The department issued a request for information seeking data and information that may be used to revise the rule and its exemptions.

The Department of Labor is seeking the public’s feedback on what parts of its fiduciary rule should be revised, if any, and whether the January 1, 2018, applicability date should be delayed.

The department issued a request for information Thursday evening, asking for data and information that may be used to revise the rule and its exemptions. The public will have 15 days to comment on a possible delay of the January 1 applicability date, when the rule will be fully implemented.

The first two prongs of the rule went into effect June 9, one expanding the definition of who is a fiduciary and another establishing impartial conduct standards.

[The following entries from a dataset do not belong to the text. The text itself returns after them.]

-- ==== Sys2Proof/Machine/FaultCodes.lean ====
section
/-! DEFINITION. The fault kinds and event codes of every source (R570, R571, R589 and the source tables of the chapters), the blocks
that BLOCK_RESET names (R581) and the kinds with the reset reaction (R574). -/

namespace Sys2Proof.Machine

/-- Kinds and classes of a converter source, by offset (04_converters.md, Faults and events). -/
def converterKinds : Nat → List (Nat × Nat)
  | 0 => [(1, 0), (2, 0)]
  | 1 => [(3, 0), (4, 1), (5, 1)]
  | 3 => [(6, 1)]
  | 4 => [(7, 1)]
  | _ => []

/-- Kinds and classes of a lane or spectral engine source, by offset (R145, R177). -/
def laneKinds (o : Nat) : List (Nat × Nat) :=
  if o ≤ 4 then [(1, 1), (2, 1)]
  else if 8 ≤ o ∧ o ≤ 0x0B then [(1, 1)]
  else if o == 0x0C then [(3, 1)]
  else if o == 0x0D then [(4, 1)]
  else []

/-- Kinds and classes that a source raises: 0 CORRECTED, 1 CONTAINED, 2 FATAL. -/
def sourceKinds (s : Nat) : List (Nat × Nat) :=
  if 0x080 ≤ s ∧ s ≤ 0x0FF then converterKinds (s % 32)
  else if 0x100 ≤ s ∧ s ≤ 0x17F then laneKinds (s % 32)
  else if 0x180 ≤ s ∧ s ≤ 0x187 then [(1, 1)]
  else if s == 0x191 ∨ s == 0x192 then [(5, 0)]
  else if 0x1E1 ≤ s ∧ s ≤ 0x1E6 then [(2, 0), (3, 1)]
  else if 0x240 ≤ s ∧ s ≤ 0x27F then [(1, 1)]
  else if 0x288 ≤ s ∧ s ≤ 0x28F then [(4, 0), (5, 1)]
  else if 0x300 ≤ s ∧ s ≤ 0x31F then [(1, 0), (2, 1), (3, 1)]
  else if 0x320 ≤ s ∧ s ≤ 0x323 then [(4, 1)]
  else if 0x340 ≤ s ∧ s ≤ 0x37F then [(1, 0), (2, 1), (3, 1)]
  else if 0x380 ≤ s ∧ s ≤ 0x38B then [(1, 0), (2, 1), (3, 1), (4, 0), (5, 2), (6, 1), (7, 1), (8, 1)]
  else if 0x3C0 ≤ s ∧ s ≤ 0x3C3 then [(1, 0), (2, 0), (3, 1), (4, 1)]
  else match s with
    | 0x000 => [(1, 2)]
    | 0x001 => [(2, 1), (3, 2)]
    | 0x002 => [(4, 1)]
    | 0x003 => [(5, 2)]
    | 0x030 => [(1, 1), (2, 1)]
    | 0x031 => [(3, 2), (4, 1), (5, 0)]
    | 0x032 => [(6, 2), (7, 2), (8, 1)]
    | 0x033 => [(9, 2)]
    | 0x040 | 0x041 => [(1, 1)]
    | 0x044 => [(1, 2)]
    | 0x188 => [(2, 1)]
    | 0x18A => [(3, 1)]
    | 0x190 => [(4, 0)]
    | 0x1C0 => [(1, 1), (2, 1)]
    | 0x1C1 | 0x1C2 => [(1, 1)]
    | 0x1C3 => [(3, 1)]
    | 0x1E0 => [(1, 1)]
    | 0x200 => [(1, 1)]
    | 0x201 => [(2, 1)]
    | 0x280 => [(2, 1), (3, 1)]
    | 0x2C0 | 0x2C1 => [(1, 1)]
    | 0x2C2 | 0x2C3 => [(2, 0), (3, 1)]
    | 0x2C4 | 0x2C5 => [(4, 1)]
    | 0x38C => [(9, 2), (0x0A, 2)]
    | 0x3C4 => [(5, 1), (6, 1), (7, 1)]
    | 0x3C5 => [(8, 0), (9, 1), (0x0A, 1), (0x0B, 2)]
    | 0x3E1 => [(1, 2)]
    | 0x3E2 => [(2, 2)]
    | 0x3E3 => [(3, 2)]
    | 0x3F0 => [(1, 2)]
    | _ => []

/-- Class of a kind of a source, none where no chapter lists it. -/
def kindClass (s k : Nat) : Option Nat := ((sourceKinds s).find? (fun x => x.1 == k)).map (·.2)

/-- How many events a source names (R589, R590). -/
def sourceEvents (s : Nat) : Nat :=
  if 0x080 ≤ s ∧ s ≤ 0x0FF then (if s % 32 == 0 then 3 else if s % 32 == 2 then 1 else 0)
  else if 0x100 ≤ s ∧ s ≤ 0x17F then
    (if s % 32 ≤ 4 then 2 else if 8 ≤ s % 32 ∧ s % 32 ≤ 0x0B then 2 else if s % 32 == 0x0C then 1 else 0)
  else if 0x180 ≤ s ∧ s ≤ 0x187 then 2
  else if s == 0x191 ∨ s == 0x192 then 5
  else if 0x1E0 ≤ s ∧ s ≤ 0x1E6 then 1
  else if 0x240 ≤ s ∧ s ≤ 0x27F then 3
  else if 0x288 ≤ s ∧ s ≤ 0x28F then 6
  else if 0x300 ≤ s ∧ s ≤ 0x31F then 2
  else if 0x320 ≤ s ∧ s ≤ 0x323 then 3
  else if 0x380 ≤ s ∧ s ≤ 0x38B then 4
  else if 0x3C0 ≤ s ∧ s ≤ 0x3C3 then 4
  else match s with
    | 0x000 => 2 | 0x001 => 1
    | 0x030 => 3 | 0x032 => 1 | 0x033 => 1
    | 0x040 | 0x041 | 0x042 => 3 | 0x043 => 2 | 0x045 => 1
    | 0x188 | 0x190 => 1
    | 0x1C0 => 4 | 0x1C3 => 2 | 0x1C4 => 1
    | 0x201 => 2 | 0x280 => 3
    | 0x2C0 | 0x2C1 => 6 | 0x2C2 | 0x2C3 => 1
    | 0x340 => 1
    | 0x3C4 => 5 | 0x3C5 => 3
    | 0x3E0 => 4 | 0x3E1 => 1 | 0x3E3 => 1 | 0x3E4 => 3 | 0x3E5 => 1
    | 0x3F0 => 6
    | _ => 0

/-- First source ID of the resettable block that owns a source ID (R581). -/
def resetBlockOf (s : Nat) : Option Nat :=
  if 0x080 ≤ s ∧ s ≤ 0x0FF ∧ s % 32 ≤ 4 then some (s - s % 32)
  else if 0x100 ≤ s ∧ s ≤ 0x17F ∧ s % 32 ≤ 4 then some s
  else if 0x100 ≤ s ∧ s ≤ 0x17F ∧ 8 ≤ s % 32 ∧ s % 32 ≤ 0x0D then some (s - s % 32 + 8)
  else if 0x180 ≤ s ∧ s ≤ 0x187 then some s
  else if s == 0x188 ∨ s == 0x18A then some 0x188
  else if 0x190 ≤ s ∧ s ≤ 0x192 then some s
  else if 0x1C0 ≤ s ∧ s ≤ 0x1C4 then some 0x1C0
  else if 0x1E0 ≤ s ∧ s ≤ 0x1E6 then some 0x1E0
  else if s == 0x200 ∨ s == 0x201 then some 0x200
  else if 0x240 ≤ s ∧ s ≤ 0x27F then some s
  else if 0x288 ≤ s ∧ s ≤ 0x28F then some s
  else if 0x2C0 ≤ s ∧ s ≤ 0x2C5 then some (0x2C0 + s % 2)
  else if 0x300 ≤ s ∧ s ≤ 0x31F then some (0x320 + (s - 0x300) / 8)
  else if 0x320 ≤ s ∧ s ≤ 0x323 then some s
  else if 0x3C0 ≤ s ∧ s ≤ 0x3C3 then some s
  else none

/-- Kinds with the reset reaction (R574). -/
def resetReaction (s k : Nat) : Bool :=
  (decide (0x100 ≤ s) && decide (s ≤ 0x17F)
      && ((decide (s % 32 ≤ 4) && k == 2) || (s % 32 == 0x0C && k == 3) || (s % 32 == 0x0D && k == 4)))
    || (s == 0x1C0 && k == 2) || (s == 0x1E0 && k == 1) || ((s == 0x2C0 || s == 0x2C1) && k == 1)
    || ((s == 0x2C4 || s == 0x2C5) && k == 4)

/-- Kinds that only POR# ends (R585). -/
def onlyPor (s k : Nat) : Bool :=
  (s == 0x001 && k == 3) || (s == 0x003 && k == 5) || (s == 0x033 && k == 9) || (s == 0x032 && k == 7) || (s == 0x044 && k == 1)
    || (decide (0x380 ≤ s) && decide (s ≤ 0x38B) && k == 5) || (s == 0x38C && (k == 9 || k == 0x0A)) || (s == 0x3F0 && k == 1)

/-- Bytes 0-1 of a fault entry (R576). -/
def faultId (s k : Nat) : Nat := s % 1024 + 1024 * (k % 64)

/-- The 64 bytes of a fault entry (R576). -/
def faultBytes (e : FaultEntry) : List Byte :=
  leBytes 2 (faultId e.source e.kind)
    ++ leBytes 1 (e.handled % 4 + 4 * (e.reported % 4) + 16 * boolN e.escalated + 32 * boolN e.noLonger + 64 * boolN e.collateral)
    ++ leBytes 1 (e.access % 16) ++ leBytes 2 (e.master % 1024) ++ zeroBytes 2 ++ leBytes 8 (e.address % 2 ^ 52)
    ++ leBytes 8 e.firstTime ++ leBytes 8 e.sampleIndex ++ leBytes 4 e.count ++ leBytes 4 e.generation.toNat ++ leBytes 8 e.lastTime
    ++ padTo e.detail 16

end Sys2Proof.Machine
end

President Donald Trump signed an executive order in February ordering the DOL to undertake an economic and legal review of the fiduciary rule. That prompted the department to delay the April 10 implementation date to complete its analysis.

Labor Secretary Alexander Acosta announced in a Wall Street Journal op-ed May 22 that the department wouldn’t further delay the June 9 applicability date. But he didn’t rule out further review of the rule.

The public will have 30 days from the time the department publishes the RFI in the Federal Register to comment on all other issues related to the rule’s review.

Currently enforcement of the rule is still up in the air. In a field assistance bulletin, the DOL explained, “[D]uring the phased implementation period ... the department will not pursue claims against fiduciaries who are working diligently and in good faith to comply with the fiduciary duty rule and exemptions, or treat those fiduciaries as being in violation of the fiduciary duty rule and exemptions.”

In its request, the department noted that there are some recent innovations that could help the industry comply with the rule, citing the introduction of “clean shares” by mutual fund companies as one example. Clean shares would strip away all the indirect payments, including 12b-1 fees. But commenters say fund companies need more time to develop clean shares and that the January 1 deadline does not provide that. 

“The Department is particularly interested in public input on whether it would be appropriate to adopt an additional, more streamlined exemption or other rule change for advisers committed to taking new approaches like those outlined above based on the potential for reducing conflicts of interest and increasing transparency,” the request said. “If commenters believe more time would be necessary to build the necessary distribution and compliance structures for such innovations, the Department is interested in information related to the amount of time expected to be required.”